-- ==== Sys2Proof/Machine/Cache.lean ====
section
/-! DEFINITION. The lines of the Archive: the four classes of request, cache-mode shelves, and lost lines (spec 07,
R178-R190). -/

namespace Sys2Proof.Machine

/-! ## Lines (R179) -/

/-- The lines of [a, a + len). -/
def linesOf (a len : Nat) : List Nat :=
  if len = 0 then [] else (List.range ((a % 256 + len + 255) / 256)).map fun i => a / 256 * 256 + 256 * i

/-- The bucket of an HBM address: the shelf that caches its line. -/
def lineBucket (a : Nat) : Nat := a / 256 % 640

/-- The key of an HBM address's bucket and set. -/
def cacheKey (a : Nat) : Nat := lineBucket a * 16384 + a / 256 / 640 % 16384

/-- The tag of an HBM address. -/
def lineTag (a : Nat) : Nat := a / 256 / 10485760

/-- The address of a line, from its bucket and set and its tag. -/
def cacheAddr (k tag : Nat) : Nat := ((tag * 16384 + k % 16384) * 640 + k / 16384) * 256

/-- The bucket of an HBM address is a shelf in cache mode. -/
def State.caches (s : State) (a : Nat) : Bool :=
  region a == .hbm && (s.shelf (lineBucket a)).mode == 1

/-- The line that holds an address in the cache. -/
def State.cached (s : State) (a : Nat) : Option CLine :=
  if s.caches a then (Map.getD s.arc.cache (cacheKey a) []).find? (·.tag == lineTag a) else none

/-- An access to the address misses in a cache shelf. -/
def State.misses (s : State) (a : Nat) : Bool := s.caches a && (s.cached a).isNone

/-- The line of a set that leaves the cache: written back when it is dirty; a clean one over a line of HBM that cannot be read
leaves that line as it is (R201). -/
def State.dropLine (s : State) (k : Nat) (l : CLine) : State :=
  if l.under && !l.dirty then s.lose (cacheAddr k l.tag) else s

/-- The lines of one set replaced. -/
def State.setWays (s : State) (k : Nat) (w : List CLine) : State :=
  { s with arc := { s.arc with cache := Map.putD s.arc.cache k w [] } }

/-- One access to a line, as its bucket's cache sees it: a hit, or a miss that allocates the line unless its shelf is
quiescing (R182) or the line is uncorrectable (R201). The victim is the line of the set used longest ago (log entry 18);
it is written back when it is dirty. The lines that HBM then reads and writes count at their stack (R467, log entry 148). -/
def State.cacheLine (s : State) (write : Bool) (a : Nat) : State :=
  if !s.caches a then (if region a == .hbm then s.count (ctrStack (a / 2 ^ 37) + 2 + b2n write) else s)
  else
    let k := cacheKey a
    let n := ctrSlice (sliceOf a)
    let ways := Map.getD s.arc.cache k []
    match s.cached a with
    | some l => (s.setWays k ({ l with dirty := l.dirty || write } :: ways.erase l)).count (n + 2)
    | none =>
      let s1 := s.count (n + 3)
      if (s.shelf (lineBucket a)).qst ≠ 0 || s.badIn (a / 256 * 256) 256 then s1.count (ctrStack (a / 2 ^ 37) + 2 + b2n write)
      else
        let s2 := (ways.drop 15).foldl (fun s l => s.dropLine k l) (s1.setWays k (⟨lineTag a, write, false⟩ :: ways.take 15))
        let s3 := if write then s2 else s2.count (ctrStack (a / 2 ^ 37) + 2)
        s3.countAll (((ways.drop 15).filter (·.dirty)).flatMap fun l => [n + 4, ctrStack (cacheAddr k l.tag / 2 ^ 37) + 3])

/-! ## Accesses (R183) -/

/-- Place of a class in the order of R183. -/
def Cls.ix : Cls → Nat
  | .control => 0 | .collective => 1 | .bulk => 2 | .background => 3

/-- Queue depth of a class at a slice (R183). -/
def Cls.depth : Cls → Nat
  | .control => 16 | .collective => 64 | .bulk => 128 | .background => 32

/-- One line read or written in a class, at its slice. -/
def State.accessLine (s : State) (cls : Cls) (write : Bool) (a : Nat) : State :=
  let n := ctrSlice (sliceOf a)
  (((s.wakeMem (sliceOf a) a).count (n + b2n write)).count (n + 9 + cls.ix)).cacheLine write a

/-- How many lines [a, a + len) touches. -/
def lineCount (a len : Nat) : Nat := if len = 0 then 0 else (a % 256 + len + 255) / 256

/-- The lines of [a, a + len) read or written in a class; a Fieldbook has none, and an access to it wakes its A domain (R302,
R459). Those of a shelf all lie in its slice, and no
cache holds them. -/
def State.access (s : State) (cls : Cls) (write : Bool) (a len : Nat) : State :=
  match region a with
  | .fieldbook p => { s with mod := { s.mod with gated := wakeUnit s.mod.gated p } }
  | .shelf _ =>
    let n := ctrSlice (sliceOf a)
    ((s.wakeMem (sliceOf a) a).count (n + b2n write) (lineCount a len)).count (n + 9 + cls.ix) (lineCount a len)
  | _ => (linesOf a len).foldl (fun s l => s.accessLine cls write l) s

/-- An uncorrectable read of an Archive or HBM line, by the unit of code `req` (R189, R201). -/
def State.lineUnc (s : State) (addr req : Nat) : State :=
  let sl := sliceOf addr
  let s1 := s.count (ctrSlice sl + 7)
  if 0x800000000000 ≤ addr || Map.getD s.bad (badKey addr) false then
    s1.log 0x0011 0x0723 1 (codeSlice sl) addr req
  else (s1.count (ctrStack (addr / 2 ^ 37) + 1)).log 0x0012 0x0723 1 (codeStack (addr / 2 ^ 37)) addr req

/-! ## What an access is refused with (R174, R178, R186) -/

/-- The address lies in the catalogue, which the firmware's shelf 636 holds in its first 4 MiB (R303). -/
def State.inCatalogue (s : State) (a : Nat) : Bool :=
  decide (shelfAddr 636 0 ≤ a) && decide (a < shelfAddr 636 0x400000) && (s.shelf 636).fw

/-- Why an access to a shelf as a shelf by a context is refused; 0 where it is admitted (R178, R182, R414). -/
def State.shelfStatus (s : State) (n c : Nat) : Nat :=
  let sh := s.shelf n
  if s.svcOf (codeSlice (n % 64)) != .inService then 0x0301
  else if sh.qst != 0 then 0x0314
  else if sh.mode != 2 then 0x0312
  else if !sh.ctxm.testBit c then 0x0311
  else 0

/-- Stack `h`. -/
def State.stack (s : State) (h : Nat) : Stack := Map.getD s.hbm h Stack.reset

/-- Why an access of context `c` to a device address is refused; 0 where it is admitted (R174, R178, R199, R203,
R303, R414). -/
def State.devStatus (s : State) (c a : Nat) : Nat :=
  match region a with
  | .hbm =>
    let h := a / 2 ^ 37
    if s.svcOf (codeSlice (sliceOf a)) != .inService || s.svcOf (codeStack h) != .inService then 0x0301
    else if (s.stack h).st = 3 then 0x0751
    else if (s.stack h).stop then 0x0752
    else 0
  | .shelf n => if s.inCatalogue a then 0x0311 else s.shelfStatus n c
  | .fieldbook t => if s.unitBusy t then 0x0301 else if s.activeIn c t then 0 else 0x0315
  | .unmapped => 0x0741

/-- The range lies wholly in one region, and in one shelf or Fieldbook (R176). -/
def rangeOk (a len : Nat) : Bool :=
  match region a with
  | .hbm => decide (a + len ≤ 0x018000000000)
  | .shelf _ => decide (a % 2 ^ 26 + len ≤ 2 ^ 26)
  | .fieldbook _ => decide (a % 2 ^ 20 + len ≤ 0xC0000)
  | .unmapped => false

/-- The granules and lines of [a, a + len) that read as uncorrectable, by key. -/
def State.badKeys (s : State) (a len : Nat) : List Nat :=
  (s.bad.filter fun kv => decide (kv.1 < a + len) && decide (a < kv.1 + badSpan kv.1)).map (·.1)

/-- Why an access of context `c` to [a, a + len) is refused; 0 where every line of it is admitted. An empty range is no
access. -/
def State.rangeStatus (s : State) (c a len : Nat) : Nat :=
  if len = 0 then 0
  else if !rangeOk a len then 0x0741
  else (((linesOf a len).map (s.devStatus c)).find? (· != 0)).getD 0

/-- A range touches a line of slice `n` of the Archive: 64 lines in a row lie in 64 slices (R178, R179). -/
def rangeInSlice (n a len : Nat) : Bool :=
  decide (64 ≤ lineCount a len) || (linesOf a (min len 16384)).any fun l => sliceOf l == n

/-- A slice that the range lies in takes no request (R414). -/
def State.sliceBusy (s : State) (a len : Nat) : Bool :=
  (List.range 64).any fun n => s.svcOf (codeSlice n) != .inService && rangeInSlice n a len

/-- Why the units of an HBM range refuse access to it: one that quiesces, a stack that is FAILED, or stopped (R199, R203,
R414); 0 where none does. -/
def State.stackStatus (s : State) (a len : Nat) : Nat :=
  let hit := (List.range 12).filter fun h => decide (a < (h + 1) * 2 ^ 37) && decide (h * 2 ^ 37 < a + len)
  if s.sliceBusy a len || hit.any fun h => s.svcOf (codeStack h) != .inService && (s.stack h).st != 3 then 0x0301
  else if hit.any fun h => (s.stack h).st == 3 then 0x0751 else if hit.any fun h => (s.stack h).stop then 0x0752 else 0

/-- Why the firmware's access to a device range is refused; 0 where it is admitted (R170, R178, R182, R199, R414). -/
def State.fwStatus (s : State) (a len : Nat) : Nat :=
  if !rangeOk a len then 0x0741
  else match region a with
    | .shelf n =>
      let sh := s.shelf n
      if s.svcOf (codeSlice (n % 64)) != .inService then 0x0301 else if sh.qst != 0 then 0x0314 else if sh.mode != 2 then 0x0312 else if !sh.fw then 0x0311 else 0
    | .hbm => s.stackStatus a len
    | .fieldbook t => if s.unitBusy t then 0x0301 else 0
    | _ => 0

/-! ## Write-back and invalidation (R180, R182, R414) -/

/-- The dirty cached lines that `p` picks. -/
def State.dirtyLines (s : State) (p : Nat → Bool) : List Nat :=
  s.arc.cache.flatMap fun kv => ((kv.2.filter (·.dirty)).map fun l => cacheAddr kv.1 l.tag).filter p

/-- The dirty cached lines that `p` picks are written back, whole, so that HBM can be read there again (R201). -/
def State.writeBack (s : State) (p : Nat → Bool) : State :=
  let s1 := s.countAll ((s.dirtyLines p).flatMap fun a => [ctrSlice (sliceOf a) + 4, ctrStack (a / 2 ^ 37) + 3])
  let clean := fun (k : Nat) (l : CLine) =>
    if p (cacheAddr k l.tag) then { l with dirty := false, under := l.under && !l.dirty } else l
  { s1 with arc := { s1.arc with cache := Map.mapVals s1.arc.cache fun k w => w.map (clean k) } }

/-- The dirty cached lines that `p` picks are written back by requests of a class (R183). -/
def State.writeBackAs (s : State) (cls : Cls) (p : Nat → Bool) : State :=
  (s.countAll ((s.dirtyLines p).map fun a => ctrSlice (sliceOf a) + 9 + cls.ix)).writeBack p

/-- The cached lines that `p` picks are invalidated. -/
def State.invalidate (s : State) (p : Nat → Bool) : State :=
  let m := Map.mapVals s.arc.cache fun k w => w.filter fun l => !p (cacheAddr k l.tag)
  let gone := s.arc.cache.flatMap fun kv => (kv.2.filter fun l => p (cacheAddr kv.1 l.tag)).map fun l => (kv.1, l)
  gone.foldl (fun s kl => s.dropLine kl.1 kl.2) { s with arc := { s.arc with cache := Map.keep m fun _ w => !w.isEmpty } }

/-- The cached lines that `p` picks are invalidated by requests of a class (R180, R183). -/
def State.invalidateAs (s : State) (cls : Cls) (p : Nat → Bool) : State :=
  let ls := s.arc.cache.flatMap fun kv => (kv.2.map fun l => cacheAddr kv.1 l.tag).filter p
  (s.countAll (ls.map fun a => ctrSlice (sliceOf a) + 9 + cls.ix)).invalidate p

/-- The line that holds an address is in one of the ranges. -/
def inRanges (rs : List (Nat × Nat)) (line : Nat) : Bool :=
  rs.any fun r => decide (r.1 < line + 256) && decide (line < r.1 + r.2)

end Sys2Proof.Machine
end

++++++

WHAT TO PRODUCE -> Output the first line of the entries above and every line after it, exactly as written, ending with the line that contains "def linesOf (a".

TASK OUTPUT ->
-- ==== Sys2Proof/Machine/Cache.lean ====
section
/-! DEFINITION. The lines of the Archive: the four classes of request, cache-mode shelves, and lost lines (spec 07,
R178-R190). -/

namespace Sys2Proof.Machine

/-! ## Lines (R179) -/

/-- The lines of [a, a + len). -/
def linesOf (a len : Nat) : List Nat :=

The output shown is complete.